Link11 WAAP acts as a reverse proxy; it receives requests from clients (web visitors, API clients, etc.), blocks hostile traffic, and passes legitimate requests to the backend.

When new sites are created, they remain linked to their underlying templates. Revising a Proxy Template will automatically update all sites that are based upon it.

Components

A Proxy Template consists of the following:

  • General parameters for administration

  • Frontend settings, defining L11WAAP's interaction with clients

  • Backend settings, defining L11WAAP's interaction with backend servers

  • Trusted Sources, defining trusted sources of traffic (e.g., load balancers and CDNs)

  • Advanced Configuration, defining additional customization

General Parameters

Name

A name to be used within the interface.

Description

Information about this Template, to be used within the interface.

Frontend Settings

General frontend settings

Client IP header name

Defines one or more header fields within which L11WAAP can find the client's IP address. When the system receives an incoming request from a client, the request will have passed through a load balancer on its way to L11WAAP. This means that the header will contain the client's IP and the load-balancer IP. These two IPs are usually found within the X-Forwarded-For field (which is the default entry here). In this situation, L11WAAP knows how to extract the client IP from this field. In other situations, a different field name might be necessary. For example, if the customer is using Akamai CDN, the incoming request will have the client IP in a field named True-Client-IP instead.

Size Limits

You can place limits on the amount of data that users can upload to the system. The defaults usually work well; however, if your application accepts user-generated content or other large files, then changes to these settings might be necessary.
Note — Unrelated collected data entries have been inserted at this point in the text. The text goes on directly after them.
-- ==== Sys2Proof/Proofs/CheckerRequests.lean ====
section
/-! The reduction checker: requests taken, and the end of a comparison. -/

namespace Sys2Proof.Machine

/-! ### The checker takes a request (R346) -/

theorem setAt_of_length_le {α : Type} {l : List α} {i : Nat} (h : l.length ≤ i) (x : α) : setAt l i x = l := by
  unfold setAt
  refine (List.map_congr_left fun p hp => if_neg ?_).trans (List.zipIdx_map_fst ..)
  have := List.snd_lt_of_mem_zipIdx hp
  omega

/-- The state with its first request taken, and the oldest one held let into the queue (R346). -/
def State.checkTaken (s : State) (w : LineWrite) (q : List LineWrite) : State :=
  let t := match q[255]? with | some v => s.lineIn v | none => s
  { t with chk := { t.chk with queue := setAt q 255 { nth w q 255 with held := false } } }

theorem State.checkNext_cons {s : State} {w : LineWrite} {q : List LineWrite} (hnone : s.chk.current = none) (hq : s.chk.queue = w :: q) :
    s.checkNext = some (w.line, s.checkTaken w q) := by
  unfold State.checkNext
  rw [hnone, hq]
  rfl

/-- A line let in writes a core's waits and nothing else. -/
theorem State.lineIn_only (s : State) (w : LineWrite) : { s.lineIn w with cores := s.cores } = s := by
  unfold State.lineIn
  repeat' split
  all_goals rfl

/-- What O40 says of every request taken: what it leaves, and the queue after it. -/
structure State.TakenLeaves (s : State) (q : List LineWrite) (t : State) : Prop where
  mem : t.mem = s.mem
  groups : t.groups = s.groups
  host : t.host = s.host
  lnk : t.lnk = s.lnk
  short : q.length ≤ 255 → t.cores = s.cores ∧ t.chk.queue = q
  long : ∀ v, q[255]? = some v → t.chk.queue = setAt q 255 { v with held := false }

theorem State.checkTaken_leaves (s : State) (w : LineWrite) (q : List LineWrite) : s.TakenLeaves q (s.checkTaken w q) := by
  unfold State.checkTaken
  by_cases h : q.length ≤ 255
  · have hnone : q[255]? = none := List.getElem?_eq_none h
    rw [hnone]
    refine ⟨rfl, rfl, rfl, rfl, fun _ => ⟨rfl, setAt_of_length_le h _⟩, fun v hv => ?_⟩
    rw [hnone] at hv
    exact absurd hv (by simp)
  · obtain ⟨v, hv⟩ : ∃ v, q[255]? = some v := ⟨_, List.getElem?_eq_getElem (Nat.lt_of_not_le h)⟩
    have honly := s.lineIn_only v
    have hm := congrArg State.mem honly
    have hg := congrArg State.groups honly
    have hh := congrArg State.host honly
    have hl := congrArg State.lnk honly
    rw [hv]
    refine ⟨hm, hg, hh, hl, fun hq => absurd hq h, fun x hx => ?_⟩
    rw [hv, Option.some.injEq] at hx
    simp [nth, hv, hx]

/-- What a request taken is said to leave. -/
def State.beside (s : State) := (s.mem, s.groups, s.host, s.lnk, s.cores, s.chk.queue)

theorem State.TakenLeaves.congr {s t u : State} {q : List LineWrite} (h : s.TakenLeaves q t) (hu : u.beside = t.beside) : s.TakenLeaves q u := by
  unfold State.beside at hu
  simp only [Prod.mk.injEq] at hu
  obtain ⟨hm, hg, hh, hl, hc, hq⟩ := hu
  exact ⟨hm.trans h.mem, hg.trans h.groups, hh.trans h.host, hl.trans h.lnk, fun hn => ⟨hc.trans (h.short hn).1, hq.trans (h.short hn).2⟩,
    fun v hv => hq.trans (h.long v hv)⟩

@[simp] theorem State.checkMark_beside (s : State) (k u p : Nat) : (s.checkMark k u p).beside = s.beside := by simp [State.checkMark, State.beside]

@[simp] theorem State.checkFault_beside (s : State) (st a b : Nat) : (s.checkFault st a b).beside = s.beside := State.checkMark_beside ..

@[simp] theorem State.reduceBad_beside (s : State) : s.reduceBad.beside = s.beside := rfl

@[simp] theorem State.checkMark_chk (s : State) (k u p : Nat) : (s.checkMark k u p).chk = s.chk := by simp [State.checkMark]

@[simp] theorem State.checkFault_chk (s : State) (st a b : Nat) : (s.checkFault st a b).chk = s.chk := State.checkMark_chk ..

theorem State.lineIn_chk (s : State) (w : LineWrite) : (s.lineIn w).chk = s.chk := by
  have h := congrArg State.chk (s.lineIn_only w)
  exact h

theorem State.lineIn_trace (s : State) (w : LineWrite) : (s.lineIn w).trace = s.trace := by
  have h := congrArg State.trace (s.lineIn_only w)
  exact h

/-- The checker's own record, but for its queue, stands as a request is taken, and so does the recorder. -/
theorem State.checkTaken_chk (s : State) (w : LineWrite) (q : List LineWrite) :
    (∃ l, (s.checkTaken w q).chk = { s.chk with queue := l }) ∧ (s.checkTaken w q).trace = s.trace := by
  unfold State.checkTaken
  dsimp only
  split
  · rw [State.lineIn_chk, State.lineIn_trace]
    exact ⟨⟨_, rfl⟩, rfl⟩
  · exact ⟨⟨_, rfl⟩, rfl⟩

section
variable {s : State} {w : LineWrite} {q : List LineWrite} (hnone : s.chk.current = none) (hq : s.chk.queue = w :: q)
include hnone hq

/-- A request whose line is gone is counted. -/
theorem State.checkTake_none (hw : w.line = none) (k : Nat) (f : Line → State → State) : s.checkTake k f = .next (s.checkTaken w q).reduceBad := by
  unfold State.checkTake
  rw [State.checkNext_cons hnone hq, hw]

/-- A request that R346 refuses is counted by the command of its kind, and by either where it has none. -/
theorem State.checkTake_bad {p : Line} (hw : w.line = some p) (hb : checkBad p = true) {k : Nat} (hk : cf p 0 62 2 = k ∨ 2 ≤ cf p 0 62 2) (f : Line → State → State) :
    s.checkTake k f = .next ((s.checkTaken w q).reduceBad.checkFault 0x82 0 (cf p 0 0 32)) := by
  unfold State.checkTake
  rw [State.checkNext_cons hnone hq, hw]
  dsimp only
  rw [if_pos hb, if_pos hk]

/-- A good request has its kind's effect. -/
theorem State.checkTake_good {p : Line} (hw : w.line = some p) (hb : checkBad p = false) {k : Nat} (hk : cf p 0 62 2 = k) (f : Line → State → State) :
    s.checkTake k f = .next (f p (s.checkTaken w q)) := by
  unfold State.checkTake
  rw [State.checkNext_cons hnone hq, hw]
  dsimp only
  rw [if_neg (by simp [hb]), if_pos hk]

end

/-! ### The comparison's end (R348) -/

theorem State.mcRead.run {s : State} {m : McRun} (h : s.mcRead m.st) (va n : Nat) : s.mcRead (m.run va n).st := by
  refine List.foldlRecOn (motive := fun x : McRun => s.mcRead x.st) _ _ h fun x ⟨hport, hcores⟩ p _ => ?_
  rcases x.piece_st p.1 p.2 with hx | ⟨a, hx⟩
  · rw [hx]
    exact ⟨hport, hcores⟩
  · rw [hx]
    exact ⟨hport.trans (x.st.portOnly_hostLine ..), (x.st.hostLine_cores ..).trans hcores⟩

theorem differing_length_ne_zero (ws : List (PWord × PWord)) : (ws.filter (fun q => q.1.1 != q.2.1)).length ≠ 0 ↔ ws.any (fun q => q.1.1 != q.2.1) = true := by
  rw [← Nat.pos_iff_ne_zero, List.length_pos_iff_exists_mem, List.any_eq_true]
  simp only [List.mem_filter]

/-- The checker's record after a COMPARE's end: a range that cannot be read, poison, a difference, or none (R348, R349). -/
def Checker.outcome (c : Checker) (fault poison differ leg : Bool) : Checker :=
  if fault then { c with current := none, bad := sat 32 (c.bad + 1) }
  else if poison then { c with current := none, poisoned := sat 32 (c.poisoned + 1), blocked := c.blocked || (c.halt && leg) }
  else if differ then { c with current := none, mismatches := sat 32 (c.mismatches + 1), blocked := c.blocked || (c.halt && leg) }
  else { c with current := none, compares := sat 32 (c.compares + 1) }

/-- What a COMPARE's end concerns. -/
def State.checkPart (s : State) := (s.cores, s.mem, s.groups, s.chk)

@[simp] theorem State.checkMark_checkPart (s : State) (k u p : Nat) : (s.checkMark k u p).checkPart = s.checkPart := by simp [State.checkMark, State.checkPart]

@[simp] theorem State.checkFault_checkPart (s : State) (st a b : Nat) : (s.checkFault st a b).checkPart = s.checkPart := State.checkMark_checkPart ..

theorem State.mcRead.checkPart {s t : State} (h : s.mcRead t) : t.checkPart = s.checkPart := by
  obtain ⟨hport, hcores⟩ := h
  have hm := hport.same State.mem
  have hg := hport.same State.groups
  have hk := hport.same State.chk
  unfold State.checkPart
  rw [hcores, show t.mem = s.mem from hm, show t.groups = s.groups from hg, show t.chk = s.chk from hk]

theorem exec_compareDone {s : State} {p : Line} (hp : s.chk.current = some p) {a b : McRun}
    (ha : a = (McRun.start s (s.hostAnswers (2 * cf p 8 45 19 + 4))).run (cf p 8 0 43) (64 * cf p 8 45 19)) (hb : b = a.run (cf p 0x10 0 43) (64 * cf p 8 45 19)) :
    let ws := (wordsOf a.bytes).zip (wordsOf b.bytes)
    ∃ t, exec .compareDone s = .next t ∧ t.cores = s.cores ∧ t.mem = s.mem ∧ t.groups = s.groups
      ∧ t.chk = s.chk.outcome b.fault.isSome (ws.any (fun q => q.1.2 || q.2.2)) (ws.any (fun q => q.1.1 != q.2.1)) s.legOn := by
  subst ha hb
  intro ws
  show ∃ t, execCompareDone s = .next t ∧ _
  unfold execCompareDone
  rw [hp]
  dsimp -zeta only
  extract_lets +onlyGivenNames n chunk ra rb st0 u chk0 c ws' diff poison hold
  have hpart : u.checkPart = s.checkPart := ((s.mcRead_run _ _ _).run _ _).checkPart
  unfold State.checkPart at hpart
  simp only [Prod.mk.injEq] at hpart
  obtain ⟨hc, hm, hg, hk⟩ := hpart
  have hck : c = { s.chk with current := none } := congrArg (fun x : Checker => { x with current := none }) hk
  have hhold : hold = (s.chk.blocked || (s.chk.halt && s.legOn)) := by
    unfold hold
    rw [hck, State.legOn, hg, State.legOn]
  have hdiff : diff ≠ 0 ↔ ws.any (fun q => q.1.1 != q.2.1) = true := differing_length_ne_zero ws'
  change ∃ t : State, _ ∧ _ ∧ _ ∧ _ ∧ t.chk = s.chk.outcome rb.fault.isSome poison (ws.any (fun q => q.1.1 != q.2.1)) s.legOn
  clear_value u c hold diff poison
  subst hck hhold
  have hleft (v : State) (x : Checker) (hv : v.checkPart = ({ u with chk := x } : State).checkPart) :
      v.cores = s.cores ∧ v.mem = s.mem ∧ v.groups = s.groups ∧ v.chk = x := by
    unfold State.checkPart at hv
    simp only [Prod.mk.injEq] at hv
    obtain ⟨h1, h2, h3, h4⟩ := hv
    exact ⟨h1.trans hc, h2.trans hm, h3.trans hg, h4⟩
  unfold Checker.outcome
  split
  · exact ⟨_, rfl, hleft _ _ (State.checkFault_checkPart ..)⟩
  · split
    · exact ⟨_, rfl, hleft _ _ (State.checkFault_checkPart ..)⟩
    · simp only [← hdiff]
      split
      · exact ⟨_, rfl, hleft _ _ (State.checkFault_checkPart ..)⟩
      · exact ⟨_, rfl, hleft _ _ (State.checkMark_checkPart ..)⟩

end Sys2Proof.Machine

open Sys2Proof Sys2Proof.Machine

/-- Settles O40: a request taken by its three kinds of line; a comparison's end by its outcome. -/
theorem checkerCommands : Obligations.CheckerCommands := by
  refine ⟨fun s w q hnone hq => ?_, fun s p hp => ?_⟩
  · intro same
    have hleaves := s.checkTaken_leaves w q
    obtain ⟨⟨l, hchk⟩, htrace⟩ := s.checkTaken_chk w q
    have hsame (t : State) (h : t.beside = (s.checkTaken w q).beside) : same t := by
      have ht := hleaves.congr h
      exact ⟨ht.mem, ht.groups, ht.host, ht.lnk, ht.short, ht.long⟩
    refine ⟨fun p hw hb hk => ?_, fun p hw hb hk => ?_, fun i hi hw => ?_, fun i k p hi hw hb hk => ?_⟩
    · refine ⟨_, State.checkTake_good hnone hq hw hb hk _, hsame _ (State.checkMark_beside ..), ?_⟩
      rw [State.checkMark_chk, hchk]
      exact ⟨sat_eq_min .., hnone⟩
    · exact ⟨_, State.checkTake_good hnone hq hw hb hk _, hsame _ rfl, htrace, rfl⟩
    · have hend : same (s.checkTaken w q).reduceBad ∧ (s.checkTaken w q).reduceBad.chk.bad = min (2 ^ 32 - 1) (s.chk.bad + 1) := by
        refine ⟨hsame _ (State.reduceBad_beside _), ?_⟩
        rw [State.reduceBad, hchk]
        exact sat_eq_min ..
      simp only [List.mem_cons, List.not_mem_nil, or_false] at hi
      rcases hi with rfl | rfl
      · exact ⟨_, State.checkTake_none hnone hq hw 0 _, hend⟩
      · exact ⟨_, State.checkTake_none hnone hq hw 1 _, hend⟩
    · have hend : same ((s.checkTaken w q).reduceBad.checkFault 0x82 0 (cf p 0 0 32))
          ∧ ((s.checkTaken w q).reduceBad.checkFault 0x82 0 (cf p 0 0 32)).chk.bad = min (2 ^ 32 - 1) (s.chk.bad + 1)
          ∧ ((s.checkTaken w q).reduceBad.checkFault 0x82 0 (cf p 0 0 32)).chk.current = none := by
        refine ⟨hsame _ (State.checkFault_beside ..), ?_⟩
        rw [State.checkFault_chk, State.reduceBad, hchk]
        exact ⟨sat_eq_min .., hnone⟩
      simp only [List.mem_cons, List.not_mem_nil, or_false, Prod.mk.injEq] at hi
      rcases hi with ⟨rfl, rfl⟩ | ⟨rfl, rfl⟩
      · exact ⟨_, State.checkTake_bad hnone hq hw hb hk _, hend⟩
      · exact ⟨_, State.checkTake_bad hnone hq hw hb hk _, hend⟩
  · intro ra rb ws poison differ ended
    obtain ⟨t, ht, hc, hm, hg, hk⟩ := exec_compareDone hp (a := ra) (b := rb) rfl rfl
    change t.chk = s.chk.outcome rb.fault.isSome poison differ s.legOn at hk
    unfold Checker.outcome at hk
    refine ⟨fun hf => ?_, fun hf => ?_⟩
    · rw [if_pos (Option.isSome_iff_ne_none.2 hf)] at hk
      refine ⟨t, ht, ⟨hc, hm, hg, ?_⟩, ?_⟩
      · rw [hk]
        exact ⟨rfl, rfl⟩
      · rw [hk]
        exact sat_eq_min ..
    · rw [if_neg (by simp [hf])] at hk
      refine ⟨t, ht, ?_⟩
      unfold ended
      rw [hk]
      clear_value poison differ
      cases poison with
      | true => exact ⟨⟨hc, hm, hg, rfl, rfl⟩, rfl, rfl, sat_eq_min .., fun hh hl _ => by simp [hh, hl]⟩
      | false => cases differ with
        | true => exact ⟨⟨hc, hm, hg, rfl, rfl⟩, rfl, sat_eq_min .., rfl, fun hh hl _ => by simp [hh, hl]⟩
        | false => exact ⟨⟨hc, hm, hg, rfl, rfl⟩, sat_eq_min .., rfl, rfl, fun _ _ h => absurd h Bool.false_ne_true⟩
end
Please note that if you increase these settings within L11WAAP, then the upstream server should also be configured to accept and store the quantity of data that L11WAAP will (potentially) pass through.

Client max body size

Specifies the maximum accepted body size of a client request, as indicated by the request header Content-Length. Size in MBs.

Application IP Rate Limits

These settings allow you to limit the amount of resources consumed by an IP address. The system can limit consumption by the average number of requests per second, while also allowing temporary bursts at a higher rate.

When a requestor exceeds any of these thresholds, subsequent requests will be answered with error code 503 (Service Unavailable).

Requests per second per IP address

Sets the allowable request rate per IP, per second: i.e., the allowable per-second average of incoming requests, enforced on an incremental basis (where "increment" refers to the number of milliseconds allowed for one request).

Example: This is set to 100. Thus, 100 requests are allowed per second. However, the system does not enforce rate limits on a per-second basis; it used a granularity of milliseconds. Therefore, it will allow one request every 10 milliseconds. (100 r/s, divided by 1000 ms/s, equals 1r/10ms.)

Burst of requests per second per IP address

Sets the allowable additional burst rate per IP, per second. The additional requests are accepted and placed into a queue.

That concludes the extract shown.